» **EXERCISE REQUIREMENTS**:
State how many lines of the data contain the word "headWord", and write nothing besides the number.

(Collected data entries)

.....

/-- The outputs of one element of a lane heat's span: itself, or under felting the minimum and maximum of its interval
when it is the last of it (R284). `x` is the element when it is present. -/
def elemOut (s : State) (r c : Nat) (h : Heat) (e : Nat) (x : Option Nat) : Heat × State :=
  let i := e - h.firstE
  if h.felt then
    let v := signed 8 (x.getD 0)
    let h1 := if x.isSome then { h with fmin := min h.fmin v, fmax := max h.fmax v } else h
    if (i + 1) % h.decim = 0 ∨ i + 1 = h.span then
      let k := i / h.decim
      let a := Heat.out s r c h1 (2 * k) (unsigned 8 h1.fmin)
      let b := Heat.out a.2 r c a.1 (2 * k + 1) (unsigned 8 h1.fmax)
      ({ b.1 with fmin := 127, fmax := -128 }, b.2)
    else (h1, s)
  else match x with
    | none => (h, s)
    | some v => Heat.out s r c h i v

/-- The next element of a lane heat read from its window, or covered by a gap of a reason (R275, R281, R282). -/
def copyElem (s : State) (r c : Nat) (h : Heat) (skip : Option Nat) : Heat × State :=
  let l := srcLane r h.unit
  let e := h.next
  let reason := match skip with
    | some k => some k
    | none => if inRuns (s.lane l).holes e then some 5 else none
  match reason with
  | some k =>
    let a := addGap s r c h k e (elemTime s l e)
    let b := elemOut a.2 r c a.1 e none
    ({ b.1 with next := e + 1 }, b.2)
  | none =>
    let a := closeGap s r c h
    let b := elemOut a.2 r c a.1 e (some (elemRead s l h.tap e))
    ({ b.1 with next := e + 1, buf := { b.1.buf with src := addRun e b.1.buf.src } }, b.2)

/-- `n` elements copied, or skipped under a gap reason. -/
def copyElems (r c : Nat) (skip : Option Nat) : Nat → Heat × State → Heat × State
  | 0, x => x
  | n + 1, x => copyElems r c skip n (copyElem x.2 r c x.1 skip)

/-! ### Bookkeeping of a region's channels -/

/-- Capture-buffer lines a channel occupies (R283). -/
def chLines (v : HeatCh) : Nat := v.writes.length + (if v.buf.ins.isEmpty then 0 else 1)

/-- Whether a channel has a fabric source. -/
def State.chFabric (s : State) (r c : Nat) : Bool := s.on F.HEAT_SRC.KIND r c

/-- The quarter GB/s a channel asks of memory region `m`: its HEAT_BW when its slots touch it (R319). -/
def chBw (s : State) (r c m : Nat) : Nat :=
  let a := s.fld F.HEAT_BASE.ADDR r c * 64
  let e := a + s.fld F.HEAT_NSLOT.NUM r c * s.fld F.HEAT_SLOT.BLOCKS r c * 64
  if a < (m + 1) * 0x800000000 ∧ m * 0x800000000 < e then s.fld F.HEAT_BW.QUARTERS r c else 0

/-- The reservations that the channels which are not IDLE hold at memory region `m`. -/
def memBwUsed (s : State) (m : Nat) : Nat :=
  (List.range 64).foldl (fun n k => if s.chState (k / 16) (k % 16) = 0 then n else n + chBw s (k / 16) (k % 16) m) 0

/-- The BUF lines of a region's channels that are not IDLE. -/
def bufQuota (s : State) (r : Nat) : Nat :=
  (List.range 16).foldl (fun n c =>
    if s.chState r c ≠ 0 ∧ s.chFabric r c = true then n + s.fld F.HEAT_SRC.BUF r c else n) 0

/-- The live fields that follow the channels: ACQ_BUF, CLOSING, FS and MEM_RES_LIMIT.USED. -/
def syncAcq (s : State) (r c : Nat) : State :=
  let v := s.ch r c
  let used := (List.range 16).foldl (fun n c => if s.chFabric r c then n + chLines (s.ch r c) else n) 0
  let s1 := (s.setFld F.ACQ_BUF.QUOTA r 0 (bufQuota s r)).setFld F.ACQ_BUF.USED r 0 used
  let s2 := (s1.setFld F.HEAT_STAT.CLOSING r c (flag (!v.closing.isEmpty))).setFld F.HEAT_STAT.FS r c
    (Nat.min v.fsCount 65535)
  (List.range 4).foldl (fun s m => s.setFld F.MEM_RES_LIMIT.USED m 0 (memBwUsed s m)) s2

/-! ### Arming (R271-R273, R276) -/

/-- The first check of Table 11.2 that an ARM fails, or 0. -/
def armCheck (s : State) (r c : Nat) : Nat :=
  let fab := s.chFabric r c
  let unit := s.fld F.HEAT_SRC.UNIT r c
  let l := srcLane r unit
  let tap := (s.lane l).tap
  let blocks := s.fld F.HEAT_SLOT.BLOCKS r c
  let evb := s.fld F.HEAT_SLOT.EVB r c
  let nslot := s.fld F.HEAT_NSLOT.NUM r c
  let base := s.fld F.HEAT_BASE.ADDR r c * 64
  let notify := s.fld F.HEAT_NOTIFY.ADDR r c * 8
  let felt := s.on F.HEAT_FELT.FELT r c
  let decim := s.fld F.HEAT_FELT.DECIM r c
  let pre := s.fld F.HEAT_PRE.NUM r c
  let span := pre + s.fld F.HEAT_POST.NUM r c + 1
  let buf := if fab then s.fld F.HEAT_SRC.BUF r c else 0
  if s.mode = .blank ∨ s.mode = .loading then 1
  else if s.chState r c ≠ 0 then 2
  else if (if fab then s.fld F.HEAT_SRC.CMASK r c = 0 ∨ buf = 0
           else 11 < unit ∨ s.fld F.TRG_WIN_CTRL.MODE (laneTile l) ≠ 0) then 3
  else if nslot = 0 then 4
  else if blocks ≤ 2 + evb then 5
  else if 0x2000000000 < base + nslot * blocks * 64 ∨ (notify ≠ 0 ∧ (notify < 0x7FF0000000 ∨ 0x7FF8000000 ≤ notify))
      ∨ 16384 < bufQuota s r + buf then 6
  else if felt ∧ (fab ∨ 1 < tap) then 7
  else if felt ∧ decim < 2 then 8
  else if !fab ∧ winCap tap ≤ pre then 9
  else if capOutOf s r c (fab || tap == 3) < nOutOf felt decim span ∧ s.on F.HEAT_CTRL.OVERRUN_OK r c = false then 10
  else if (List.range 4).any (fun m => chBw s r c m != 0 && decide (s.fld F.MEM_RES_LIMIT.LIMIT m < memBwUsed s m + chBw s r c m))
  then 11
  else 0

/-- The byte address of the slot of a sequence number. -/
def slotAddr (s : State) (r c q : Nat) : Nat :=
  s.fld F.HEAT_BASE.ADDR r c * 64 + q % Nat.max (s.fld F.HEAT_NSLOT.NUM r c) 1 * s.fld F.HEAT_SLOT.BLOCKS r c * 64

/-- Word H0 of a header but for the fields of a heat that has started (Table 11.5). -/
def headWord (state r c : Nat) (fab : Bool) (unit tap : Nat) (felt whold : Bool) : Nat :=
  state * 2 ^ 38 + 2 ^ 34 + c * 2 ^ 30 + r * 2 ^ 28 + flag fab * 2 ^ 27 + unit * 2 ^ 23
    + (if fab then 0 else tap) * 2 ^ 20 + flag felt * 2 ^ 19 + flag whold * 2 ^ 13

/-- A header block written; one whose write fails is left undefined and reported (R283). -/
def headWrite (s : State) (r c a : Nat) (ws : List Word) : State :=
  if memAccess s a = 0 then netWriteBlock s a (0x44 + r) (wordsBytes ws)
  else
    let f := freeBlock s
    acqEvent (netWriteBlock f.2 a (0x44 + r) (wordsBytes f.1)) r 3 c

/-- A channel becomes ready (R276): it takes slot HEAT_WP mod NSLOT and writes header block 0 with STATE = OPEN; the
words that only a heat gives are left open. -/
def becomeReady (s : State) (r c : Nat) : State :=
  let fab := s.chFabric r c
  let unit := s.fld F.HEAT_SRC.UNIT r c
  let q := s.fld F.HEAT_WP.SEQ r c
  let h0 := headWord 1 r c fab unit (s.lane (srcLane r unit)).tap (s.on F.HEAT_FELT.FELT r c) (s.on F.HEAT_CTRL.WHOLD r c)
  let f := freeBlock s
  let s1 := headWrite f.2 r c (slotAddr s r c q) (BitVec.ofNat 40 h0 :: BitVec.ofNat 40 q :: f.1.drop 2)
  let v := s1.ch r c
  let s2 := s1.setCh r c { v with ready := v.elem, readyT := s.instant, buf := {}, bad := []
                                  acceptT := if s.fld F.HEAT_PRE.NUM r c = 0 then some s.instant else none }
  syncAcq (s2.setFld F.HEAT_STAT.STATE r c (if fab ∧ s.fld F.HEAT_PRE.NUM r c ≠ 0 then 1 else 2)) r c

/-- An ARM that is checked (R271): `auto` is ARG[0] of a gun action. -/
def armNow (s : State) (r c time : Nat) (auto : Option Bool) : State :=
  let res := armCheck s r c
  let s1 := s.setFld F.HEAT_STAT.RES r c res
  if res ≠ 0 then acqEvent s1 r 2 c
  else
    let s2 := match auto with
      | some a => s1.setFld F.HEAT_CTRL.AUTO r c (flag a)
      | none => s1
    let v := s2.ch r c
    becomeReady (s2.setCh r c { v with armT := time, endT := time, elem := 0, finish := false, holdLeft := 0, times := []
                                       pauses := [], writes := v.writes.map (fun w => (none, w.2)) }) r c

.....

» **WRITTEN ANSWER**:
2